Une guerre de clans secoue les coulisses du régime algérien

Depuis plusieurs jours, une sourde guerre de clans ébranle le sommet de l’État algérien. Ce n’est pas la première fois, tant s’en fallait, que les luttes d’influence redoublent d’intensité dans les cercles du pouvoir algérien, mais cette fois la bataille semble d’une rare violence. Il s’agit d’une lutte d’influence dont l’objectif est de faire main basse sur les attributs de la souveraineté afin de profiter de la rente et des privilèges qu’offre le pouvoir. Nos investigations nous ont permis d’identifier les trois pôles qui se disputent, dans les coulisses, le pouvoir réel. Nous avons pu comprendre comment ils agissent et quels sont leurs desseins.

Par Mohamed Sifaoui

Publié le 15 juin 2025

Une guerre de clans secoue les coulisses du régime algérien

L’armée est la véritable colonne vertébrale du régime algérien. La présidence d’Abdelmadjid Tebboune n’aurait d’ailleurs jamais vu le jour sans l’appui décisif de l’ancien chef d’état-major.

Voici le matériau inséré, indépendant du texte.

-- ==== Sys2Proof/Machine/Port.lean ====
section
/-! DEFINITION. The local port (10_local_port_configuration_and_start.md): the register window as a
function of the state (10.2, R182 to R184), the table window and its captures (R185, R186), the
register writes, and the transaction bit by bit (R182, R183, R199). -/

namespace Sys2Proof.Machine

/-! ## Codes of the window (10.2, R185) -/

def Motion.code : Motion → Nat
  | .stopped => 0
  | .priming => 1
  | .running => 2
  | .stopping => 3
  | .settling => 4
  | .holding => 5
  | .faultStop => 6
  | .trim => 7

def LineState.code : LineState → Nat
  | .on => 0
  | .off => 1
  | .rejoining => 2

def ClaimState.code : ClaimState → Nat
  | .still => 0
  | .asking => 1
  | .pending => 2
  | .granted => 3

def Slot.code : Slot → Nat
  | .surge => 0
  | .tidal => 1
  | .localOrder => 2
  | .weir => 3
  | .rest => 4

def Answer.code : Answer → Nat
  | .none => 0
  | .inProgress => 1
  | .done => 2
  | .refusedState => 3
  | .refusedRange => 4
  | .refusedCausePersists => 5
  | .refusedBusy => 6

def Presence.code : Presence → Nat
  | .neverHeard => 0
  | .live => 1
  | .lapsed => 2
  | .declared => 3

def Origin.code : Origin → Nat
  | .line => 0
  | .selfJudged => 1

def Source.code : Source → Nat
  | .own => 0
  | .borrowed _ => 1
  | .unavailable => 2

/-- The borrow record (R105). -/
def Source.borrowRecord : Source → Option Nat
  | .borrowed k => some k
  | .own => none
  | .unavailable => none

def Phase.code : Phase → Nat
  | .settle => 0
  | .release => 1
  | .move => 2

def Movement.code : Movement → Nat
  | .stride => 0
  | .closure => 1

def Direction.code : Direction → Nat
  | .raise => 0
  | .lower => 1

def Speed.code : Speed → Nat
  | .normal => 0
  | .fast => 1

/-- The stop kinds none, TARGET and ABANDON, by their place in the list of 8.1. -/
def stopKindCode : Option StopKind → Nat
  | none => 0
  | some .target => 1
  | some .abandon => 2

def LastRead.code : LastRead → Nat
  | .valid => 0
  | .invalid => 1
  | .none => 2

def hoistCode : Hoist → Nat
  | .left => 0
  | .right => 1

/-! ## Words -/

/-- A number as one word. -/
def word (n : Nat) : Word := BitVec.ofNat 16 n

/-- A signed number as one word. -/
def wordOfInt (x : Int) : Word := BitVec.ofInt 16 x

/-- A bit as one word. -/
def wordBit (b : Bool) : Word := word (bit b)

/-- An unsigned field, FFFFh while absent (R185). -/
def wordOpt (x : Option Nat) : Word := (x.map word).getD 0xFFFF

/-- A signed field, 8000h while absent (R185). -/
def wordSigned (x : Option Int) : Word := (x.map wordOfInt).getD 0x8000

/-- The high word of a 32-bit field (R185). -/
def wordHigh (x : Option Nat) : Word := wordOpt (x.map fun n => n / 65536)

/-- The low word of a 32-bit field (R185). -/
def wordLow (x : Option Nat) : Word := wordOpt (x.map fun n => n % 65536)

/-- A group of flags, the first at bit 0 (R185). -/
def flagWord (l : List Bool) : Word := word (l.foldr (fun b n => bit b + 2 * n) 0)

/-! ## The register window (10.2) -/

/-- SUMMARY_A. -/
def State.summaryA (s : State) : Word :=
  word (s.osl.service.code * 4096 + s.mtc.motion.code * 512 + s.lif.line.code * 128 +
    s.osl.selected.code * 16 + s.stm.epoch % 16)

/-- SUMMARY_B. -/
def State.summaryB (s : State) : Word :=
  word (s.stm.tidal.code * 16384 + bit s.fmn.hold * 8192 + bit s.fmn.supplyLow * 4096 +
    bit s.fmn.lineOff * 2048 + bit s.commissioning * 1024 + bit s.cfs.storeBusy * 512 +
    bit s.stm.settled * 256 + bit s.fmn.faultLine * 128 + bit s.positionKnown * 64 +
    bit s.staggerBlocked * 32 + s.clu.state.code * 8 + s.osl.floor % 8)

/-- RESULT. -/
def Lpt.result (l : Lpt) : Word :=
  word (l.resultCode.toNat * 256 + bit l.clamped * 128 + l.answer.code)

/-- TABLE_SELECT as read. -/
def Lpt.tableSelectWord (l : Lpt) : Word := word (bit l.captureValid * 32768 + l.tableSelect.toNat)

/-- The word that a read of a register samples (R182, R183). COMMAND is write only, and what a read of
it gives is not stated (log 9). -/
def State.readRegister (s : State) (addr : BitVec 7) : Word :=
  let a := addr.toNat
  if 0x10 ≤ a ∧ a ≤ 0x1F then s.lpt.data.getD (a - 0x10) 0
  else match a with
    | 0x00 => 0x3B41
    | 0x01 => s.summaryA
    | 0x02 => s.summaryB
    | 0x03 => s.act.causes.setWidth 16
    | 0x04 => s.act.mask.setWidth 16
    | 0x05 => s.lpt.resetCause.setWidth 16
    | 0x06 => s.cfs.startReport.toWord
    | 0x07 => s.cfs.imageReport.toWord
    | 0x08 => Config.unstatedWord .commandRead
    | 0x09 => s.lpt.operand0
    | 0x0A => s.lpt.operand1
    | 0x0B => s.lpt.result
    | 0x0C => s.lpt.tableSelectWord
    | 0x0D => s.lpt.tableIndex.setWidth 16
    | _ => 0

/-! ## The tables (R185) -/

/-- PEER, index b. -/
def Entry.captured (e : Entry) : List Word :=
  [word e.presence.code, word e.age, word e.service.code, wordOpt e.opening,
   wordOpt (e.committed.map fun c => c.lo), wordOpt (e.committed.map fun c => c.hi),
   word e.lastNumber, word e.lastOutcome.code, flagWord [e.fresh, e.moving, e.degraded],
   wordSigned e.up, wordSigned e.down, word e.weight, word e.tidal.code, word e.epoch,
   wordOpt (e.bound.map fun c => c.lo), wordOpt (e.bound.map fun c => c.hi)]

Si l’histoire du régime algérien post-indépendance est jalonnée de conflits entre différentes factions, comme en témoigne l’histoire des rapports entre le FLN, l’armée et les services de renseignement depuis 1962, dans le marécage algérien, il faut distinguer trois pôles qui représentent autant de clans antagonistes. Le premier pôle est composé des anciens fidèles de Bouteflika, aujourd’hui marginalisés depuis la chute de leur mentor en avril 2019. Ceux d’entre eux qui n’ont pas été emprisonnés par le maître absolu de « l’Algérie nouvelle », en l’occurrence Abdelmadjid Tebboune, essayent de se faire oublier en rasant les murs face à un régime où l’arbitraire reste un mode de gouvernement. De l’autre, un second pôle regroupe d’anciens barons du système qui, après avoir été associés au premier mandat de Tebboune, cherchent à revenir aux affaires pour continuer à capter une partie de la rente. On retrouve dans cette mouvance certains ex-ministres, d’anciens officiers des services, ainsi que des opérateurs économiques. Enfin, le troisième pôle est le plus puissant actuellement : il s’agit du clan présidentiel, composé des proches d’Abdelmadjid Tebboune. S’il doit sa légitimité formelle aux mascarades électorales de décembre 2019 et de septembre 2024, son véritable ancrage politique repose sur une partie de l’armée et sur les réseaux de l’administration présidentielle.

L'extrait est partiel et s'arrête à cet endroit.